**YOUR ASSIGNMENT**
Your answer should be the lines from the start of the records through the line with "the parse's end", copied word for word.

**RECORDS**

-- ==== Sys2Proof/Machine/CmdSps.lean ====
section
/-!
DEFINITION. The SPS command (46_sps_engine.md R401).
-/

namespace Sys2Proof.Machine

open Host (Outcome)

/-- PARSE_SPS: the start of `sps_run(SPS_ENTRY)`; the µops of the parse follow, one at a time, and the parse's end
completes the command (46_sps_engine.md R401; log entry 1). -/
def execParseSps (s : State) : Outcome State Fault Refusal := .next (s.startSps .parseSps)

end Sys2Proof.Machine
end

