-- ==== Sys2Proof/Laws/Flags.lean ====
section
/-!
SUPPORT. The class of each outcome code (60_exceptions.md R601, R602), and the masks of warnings and interrupt sources as
bits (10_state.md R44, 60_exceptions.md R630).
-/

namespace Sys2Proof.Machine

/-! ### Classes -/

@[simp] theorem Code.cls_ok : Code.cls .ok = .ok := by decide
@[simp] theorem Code.cls_eCmdIllegal : Code.cls .eCmdIllegal = .rejected := by decide
@[simp] theorem Code.cls_eAuTooLong : Code.cls .eAuTooLong = .rejected := by decide
@[simp] theorem Code.cls_eNalIndex : Code.cls .eNalIndex = .rejected := by decide
@[simp] theorem Code.cls_eNaltFull : Code.cls .eNaltFull = .rejected := by decide
@[simp] theorem Code.cls_eRangeArgs : Code.cls .eRangeArgs = .rejected := by decide
@[simp] theorem Code.cls_eBrUnderflow : Code.cls .eBrUnderflow = .recoverable := by decide
@[simp] theorem Code.cls_eEgOverflow : Code.cls .eEgOverflow = .recoverable := by decide
@[simp] theorem Code.cls_eRange : Code.cls .eRange = .recoverable := by decide
@[simp] theorem Code.cls_eEpbSmall : Code.cls .eEpbSmall = .recoverable := by decide
@[simp] theorem Code.cls_eEpbLarge : Code.cls .eEpbLarge = .recoverable := by decide
@[simp] theorem Code.cls_eTrailingZero : Code.cls .eTrailingZero = .recoverable := by decide
@[simp] theorem Code.cls_eNalTooShort : Code.cls .eNalTooShort = .recoverable := by decide
@[simp] theorem Code.cls_eTidPlus1Zero : Code.cls .eTidPlus1Zero = .recoverable := by decide
@[simp] theorem Code.cls_eTidIrap : Code.cls .eTidIrap = .recoverable := by decide
@[simp] theorem Code.cls_eTidStsa : Code.cls .eTidStsa = .recoverable := by decide
@[simp] theorem Code.cls_eTrailStop : Code.cls .eTrailStop = .recoverable := by decide
@[simp] theorem Code.cls_eTrailAlign : Code.cls .eTrailAlign = .recoverable := by decide
@[simp] theorem Code.cls_eTrailCount : Code.cls .eTrailCount = .recoverable := by decide
@[simp] theorem Code.cls_eSpsCheck : Code.cls .eSpsCheck = .recoverable := by decide
@[simp] theorem Code.cls_eSpsBudget : Code.cls .eSpsBudget = .recoverable := by decide
@[simp] theorem Code.cls_eNalTypeReserved : Code.cls .eNalTypeReserved = .recoverable := by decide
@[simp] theorem Code.cls_sLayerId : Code.cls .sLayerId = .status := by decide
@[simp] theorem Code.cls_fBrWidth : Code.cls .fBrWidth = .fatal := by decide
@[simp] theorem Code.cls_fUopIllegal : Code.cls .fUopIllegal = .fatal := by decide
@[simp] theorem Code.cls_fUopPc : Code.cls .fUopPc = .fatal := by decide
@[simp] theorem Code.cls_fUopDiv0 : Code.cls .fUopDiv0 = .fatal := by decide
@[simp] theorem Code.cls_fRecRange : Code.cls .fRecRange = .fatal := by decide
@[simp] theorem Code.cls_fNalTypeDesync : Code.cls .fNalTypeDesync = .fatal := by decide
@[simp] theorem Code.cls_oSpsOk : Code.cls .oSpsOk = .disposition := by decide
@[simp] theorem Code.cls_oStub : Code.cls .oStub = .disposition := by decide
@[simp] theorem Code.cls_oPending : Code.cls .oPending = .disposition := by decide
@[simp] theorem Code.cls_oAborted : Code.cls .oAborted = .disposition := by decide

/-- Only classes C and R set STATUS.ERR (60_exceptions.md R611). -/
theorem Code.setsErr_eq (c : Code) : c.setsErr = true ↔ c.cls = .rejected ∨ c.cls = .recoverable := by
  simp [Code.setsErr]

/-! ### Masks -/

@[simp] theorem WarnBit.mask_forbiddenZero : WarnBit.mask .forbiddenZero = 0b000001#6 := rfl
@[simp] theorem WarnBit.mask_reservedZero : WarnBit.mask .reservedZero = 0b000010#6 := rfl
@[simp] theorem WarnBit.mask_spsCheck : WarnBit.mask .spsCheck = 0b000100#6 := rfl
@[simp] theorem WarnBit.mask_noStartCode : WarnBit.mask .noStartCode = 0b001000#6 := rfl
@[simp] theorem WarnBit.mask_cmdIgnored : WarnBit.mask .cmdIgnored = 0b010000#6 := rfl
@[simp] theorem WarnBit.mask_bus : WarnBit.mask .bus = 0b100000#6 := rfl
@[simp] theorem IrqBit.mask_done : IrqBit.mask .done = 0b001#3 := rfl
@[simp] theorem IrqBit.mask_pause : IrqBit.mask .pause = 0b010#3 := rfl
@[simp] theorem IrqBit.mask_fatal : IrqBit.mask .fatal = 0b100#3 := rfl

end Sys2Proof.Machine
end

**ANSWER SPACE**
-- ==== Sys2Proof/Machine/CmdSps.lean ====
section
/-!
DEFINITION. The SPS command (46_sps_engine.md R401).
-/

namespace Sys2Proof.Machine

open Host (Outcome)

/-- PARSE_SPS: the start of `sps_run(SPS_ENTRY)`; the µops of the parse follow, one at a time, and the parse's end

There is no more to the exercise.